BEGIN

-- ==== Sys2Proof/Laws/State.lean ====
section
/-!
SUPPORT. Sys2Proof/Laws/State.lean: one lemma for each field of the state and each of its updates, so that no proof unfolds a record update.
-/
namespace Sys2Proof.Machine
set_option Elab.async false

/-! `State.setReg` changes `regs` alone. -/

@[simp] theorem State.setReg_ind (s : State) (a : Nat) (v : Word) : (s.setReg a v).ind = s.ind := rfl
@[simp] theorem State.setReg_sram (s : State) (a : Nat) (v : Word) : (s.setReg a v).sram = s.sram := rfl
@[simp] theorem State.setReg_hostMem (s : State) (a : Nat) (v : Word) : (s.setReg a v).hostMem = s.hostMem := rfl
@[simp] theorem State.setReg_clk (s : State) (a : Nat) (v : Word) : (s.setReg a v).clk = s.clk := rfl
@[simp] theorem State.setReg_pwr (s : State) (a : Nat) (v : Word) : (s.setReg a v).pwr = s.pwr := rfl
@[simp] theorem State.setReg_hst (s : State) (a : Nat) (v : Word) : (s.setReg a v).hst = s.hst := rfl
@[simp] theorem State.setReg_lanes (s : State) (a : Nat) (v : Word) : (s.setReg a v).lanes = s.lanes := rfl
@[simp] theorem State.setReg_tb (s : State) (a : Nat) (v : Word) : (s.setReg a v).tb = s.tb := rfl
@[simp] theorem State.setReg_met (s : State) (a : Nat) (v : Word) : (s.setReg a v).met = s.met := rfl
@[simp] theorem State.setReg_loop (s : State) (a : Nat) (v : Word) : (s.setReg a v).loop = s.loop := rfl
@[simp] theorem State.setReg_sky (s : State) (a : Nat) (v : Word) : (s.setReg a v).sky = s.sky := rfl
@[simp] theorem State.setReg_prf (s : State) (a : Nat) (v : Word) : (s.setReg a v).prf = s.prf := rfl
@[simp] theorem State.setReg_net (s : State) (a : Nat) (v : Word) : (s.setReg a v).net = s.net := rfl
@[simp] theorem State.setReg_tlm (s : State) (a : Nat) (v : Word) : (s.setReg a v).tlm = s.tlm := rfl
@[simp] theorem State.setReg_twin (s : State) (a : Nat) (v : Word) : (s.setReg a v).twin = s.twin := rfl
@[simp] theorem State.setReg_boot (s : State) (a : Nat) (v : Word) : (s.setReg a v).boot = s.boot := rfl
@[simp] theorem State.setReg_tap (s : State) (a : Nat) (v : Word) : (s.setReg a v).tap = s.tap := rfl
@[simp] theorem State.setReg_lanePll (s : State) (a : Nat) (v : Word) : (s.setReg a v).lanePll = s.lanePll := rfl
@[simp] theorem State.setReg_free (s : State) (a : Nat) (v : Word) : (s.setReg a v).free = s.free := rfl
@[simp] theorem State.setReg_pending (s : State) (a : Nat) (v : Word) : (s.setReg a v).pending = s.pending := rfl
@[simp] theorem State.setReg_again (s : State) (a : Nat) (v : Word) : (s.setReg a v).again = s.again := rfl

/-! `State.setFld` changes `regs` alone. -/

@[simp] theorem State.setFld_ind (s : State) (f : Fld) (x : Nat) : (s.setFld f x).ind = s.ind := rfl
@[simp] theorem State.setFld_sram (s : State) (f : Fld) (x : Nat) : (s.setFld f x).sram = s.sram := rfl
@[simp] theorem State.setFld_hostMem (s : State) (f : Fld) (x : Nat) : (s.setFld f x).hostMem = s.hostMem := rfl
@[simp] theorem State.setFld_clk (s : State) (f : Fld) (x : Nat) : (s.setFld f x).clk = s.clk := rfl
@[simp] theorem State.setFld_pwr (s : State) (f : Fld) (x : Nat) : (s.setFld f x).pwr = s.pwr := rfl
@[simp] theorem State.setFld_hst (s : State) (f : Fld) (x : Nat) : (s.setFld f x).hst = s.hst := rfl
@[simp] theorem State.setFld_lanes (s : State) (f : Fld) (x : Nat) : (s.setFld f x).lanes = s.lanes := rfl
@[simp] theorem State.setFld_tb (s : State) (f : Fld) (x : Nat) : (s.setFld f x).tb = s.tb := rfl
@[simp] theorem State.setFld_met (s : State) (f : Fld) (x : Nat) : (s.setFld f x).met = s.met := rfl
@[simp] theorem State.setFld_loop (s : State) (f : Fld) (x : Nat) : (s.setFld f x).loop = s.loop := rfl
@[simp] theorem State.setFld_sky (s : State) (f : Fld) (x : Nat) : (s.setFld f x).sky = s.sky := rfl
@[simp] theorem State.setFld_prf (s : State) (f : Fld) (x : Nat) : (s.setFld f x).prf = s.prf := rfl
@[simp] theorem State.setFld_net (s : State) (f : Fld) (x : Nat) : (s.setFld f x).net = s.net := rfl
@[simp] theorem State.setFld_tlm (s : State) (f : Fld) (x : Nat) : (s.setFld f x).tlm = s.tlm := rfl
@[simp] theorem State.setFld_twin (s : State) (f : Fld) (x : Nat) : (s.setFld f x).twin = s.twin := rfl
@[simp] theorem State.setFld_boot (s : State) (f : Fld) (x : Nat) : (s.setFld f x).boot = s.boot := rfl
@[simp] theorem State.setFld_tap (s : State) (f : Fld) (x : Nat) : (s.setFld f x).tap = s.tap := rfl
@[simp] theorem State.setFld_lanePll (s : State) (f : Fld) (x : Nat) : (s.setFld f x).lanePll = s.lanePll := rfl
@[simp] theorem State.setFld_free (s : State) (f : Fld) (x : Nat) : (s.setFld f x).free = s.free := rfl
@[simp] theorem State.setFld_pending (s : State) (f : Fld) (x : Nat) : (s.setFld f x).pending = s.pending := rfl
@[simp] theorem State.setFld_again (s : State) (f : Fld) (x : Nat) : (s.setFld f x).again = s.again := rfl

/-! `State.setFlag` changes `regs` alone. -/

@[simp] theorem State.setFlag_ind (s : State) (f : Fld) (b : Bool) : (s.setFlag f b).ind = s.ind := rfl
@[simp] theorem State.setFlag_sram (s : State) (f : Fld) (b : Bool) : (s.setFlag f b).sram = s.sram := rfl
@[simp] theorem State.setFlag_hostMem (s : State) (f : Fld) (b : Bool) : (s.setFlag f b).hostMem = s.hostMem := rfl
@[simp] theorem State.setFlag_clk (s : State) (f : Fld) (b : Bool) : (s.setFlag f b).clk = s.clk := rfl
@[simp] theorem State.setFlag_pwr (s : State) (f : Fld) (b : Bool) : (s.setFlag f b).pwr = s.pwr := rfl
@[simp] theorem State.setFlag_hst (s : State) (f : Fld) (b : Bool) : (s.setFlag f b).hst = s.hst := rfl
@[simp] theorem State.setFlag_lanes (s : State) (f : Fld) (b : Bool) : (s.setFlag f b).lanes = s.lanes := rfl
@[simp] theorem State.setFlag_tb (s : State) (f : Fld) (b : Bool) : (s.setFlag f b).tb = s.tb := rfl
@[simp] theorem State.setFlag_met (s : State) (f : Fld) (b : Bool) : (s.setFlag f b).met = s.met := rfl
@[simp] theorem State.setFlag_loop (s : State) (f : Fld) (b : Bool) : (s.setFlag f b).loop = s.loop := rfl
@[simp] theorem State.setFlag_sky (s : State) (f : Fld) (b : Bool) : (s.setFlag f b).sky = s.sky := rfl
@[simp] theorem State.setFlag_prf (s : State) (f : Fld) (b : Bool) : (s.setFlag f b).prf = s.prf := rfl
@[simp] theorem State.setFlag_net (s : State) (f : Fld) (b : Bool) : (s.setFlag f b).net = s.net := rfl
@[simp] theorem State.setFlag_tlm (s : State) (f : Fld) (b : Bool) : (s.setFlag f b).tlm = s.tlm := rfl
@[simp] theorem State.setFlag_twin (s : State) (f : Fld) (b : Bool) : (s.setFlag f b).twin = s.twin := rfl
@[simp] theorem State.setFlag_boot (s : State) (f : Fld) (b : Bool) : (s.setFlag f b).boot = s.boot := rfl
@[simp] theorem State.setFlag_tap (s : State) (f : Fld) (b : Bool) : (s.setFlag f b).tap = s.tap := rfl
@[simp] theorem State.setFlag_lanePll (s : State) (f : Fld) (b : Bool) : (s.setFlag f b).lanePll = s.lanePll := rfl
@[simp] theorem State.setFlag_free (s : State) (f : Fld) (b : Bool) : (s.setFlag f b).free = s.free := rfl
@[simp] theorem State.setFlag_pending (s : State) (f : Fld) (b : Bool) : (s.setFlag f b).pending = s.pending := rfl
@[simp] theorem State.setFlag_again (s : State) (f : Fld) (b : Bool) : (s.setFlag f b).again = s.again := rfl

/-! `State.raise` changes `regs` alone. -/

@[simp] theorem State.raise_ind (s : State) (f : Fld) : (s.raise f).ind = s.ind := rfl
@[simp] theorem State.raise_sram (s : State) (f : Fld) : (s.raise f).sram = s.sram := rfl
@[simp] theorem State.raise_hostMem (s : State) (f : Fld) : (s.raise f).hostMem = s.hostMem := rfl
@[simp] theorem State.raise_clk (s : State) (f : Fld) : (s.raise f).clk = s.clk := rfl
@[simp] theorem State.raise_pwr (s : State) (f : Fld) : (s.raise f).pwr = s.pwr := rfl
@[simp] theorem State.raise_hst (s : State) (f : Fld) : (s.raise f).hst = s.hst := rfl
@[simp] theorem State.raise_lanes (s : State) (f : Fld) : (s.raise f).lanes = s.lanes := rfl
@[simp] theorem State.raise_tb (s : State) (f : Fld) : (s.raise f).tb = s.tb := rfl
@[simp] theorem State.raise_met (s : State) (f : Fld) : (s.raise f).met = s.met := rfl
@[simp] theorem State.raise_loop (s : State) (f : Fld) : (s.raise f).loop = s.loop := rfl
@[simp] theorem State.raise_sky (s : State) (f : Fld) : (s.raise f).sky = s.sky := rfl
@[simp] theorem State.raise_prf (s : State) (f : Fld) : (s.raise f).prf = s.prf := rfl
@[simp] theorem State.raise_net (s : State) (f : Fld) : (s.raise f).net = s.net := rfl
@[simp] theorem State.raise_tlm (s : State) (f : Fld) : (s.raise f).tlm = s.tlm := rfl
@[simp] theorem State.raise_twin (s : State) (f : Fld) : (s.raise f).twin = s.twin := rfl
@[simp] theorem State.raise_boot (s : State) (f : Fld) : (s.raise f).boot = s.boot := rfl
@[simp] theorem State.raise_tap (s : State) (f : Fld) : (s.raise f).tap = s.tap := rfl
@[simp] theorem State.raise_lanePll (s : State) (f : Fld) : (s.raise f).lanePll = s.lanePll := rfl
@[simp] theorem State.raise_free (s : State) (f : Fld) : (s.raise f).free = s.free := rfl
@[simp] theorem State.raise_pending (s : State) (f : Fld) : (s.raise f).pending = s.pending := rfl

END

> EXERCISE PROMPT
All lines above from the one containing "v).ind = s.ind := rfl" to the one containing "v).tb = s.tb := rfl" must be repeated exactly, both lines included, and no others.

> COMPLETED EXERCISE
@[simp] theorem State.setReg_ind (s : State) (a : Nat) (v : Word) : (s.setReg a v).ind = s.ind := rfl
@[simp] theorem State.setReg_sram (s : State) (a : Nat) (v : Word) : (s.setReg a v).sram = s.sram := rfl
@[simp] theorem State.setReg_hostMem (s : State) (a : Nat) (v : Word) : (s.setReg a v).hostMem = s.hostMem := rfl
@[simp] theorem State.setReg_clk (s : State) (a : Nat) (v : Word) : (s.setReg a v).clk = s.clk := rfl
@[simp] theorem State.setReg_pwr (s : State) (a : Nat) (v : Word) : (s.setReg a v).pwr = s.pwr := rfl
@[simp] theorem State.setReg_hst (s : State) (a : Nat) (v : Word) : (s.setReg a v).hst = s.hst := rfl
@[simp] theorem State.setReg_lanes (s : State) (a : Nat) (v : Word) : (s.setReg a v).lanes = s.lanes := rfl
@[simp] theorem State.setReg_tb (s : State) (a : Nat) (v : Word) : (s.setReg a v).tb = s.tb := rfl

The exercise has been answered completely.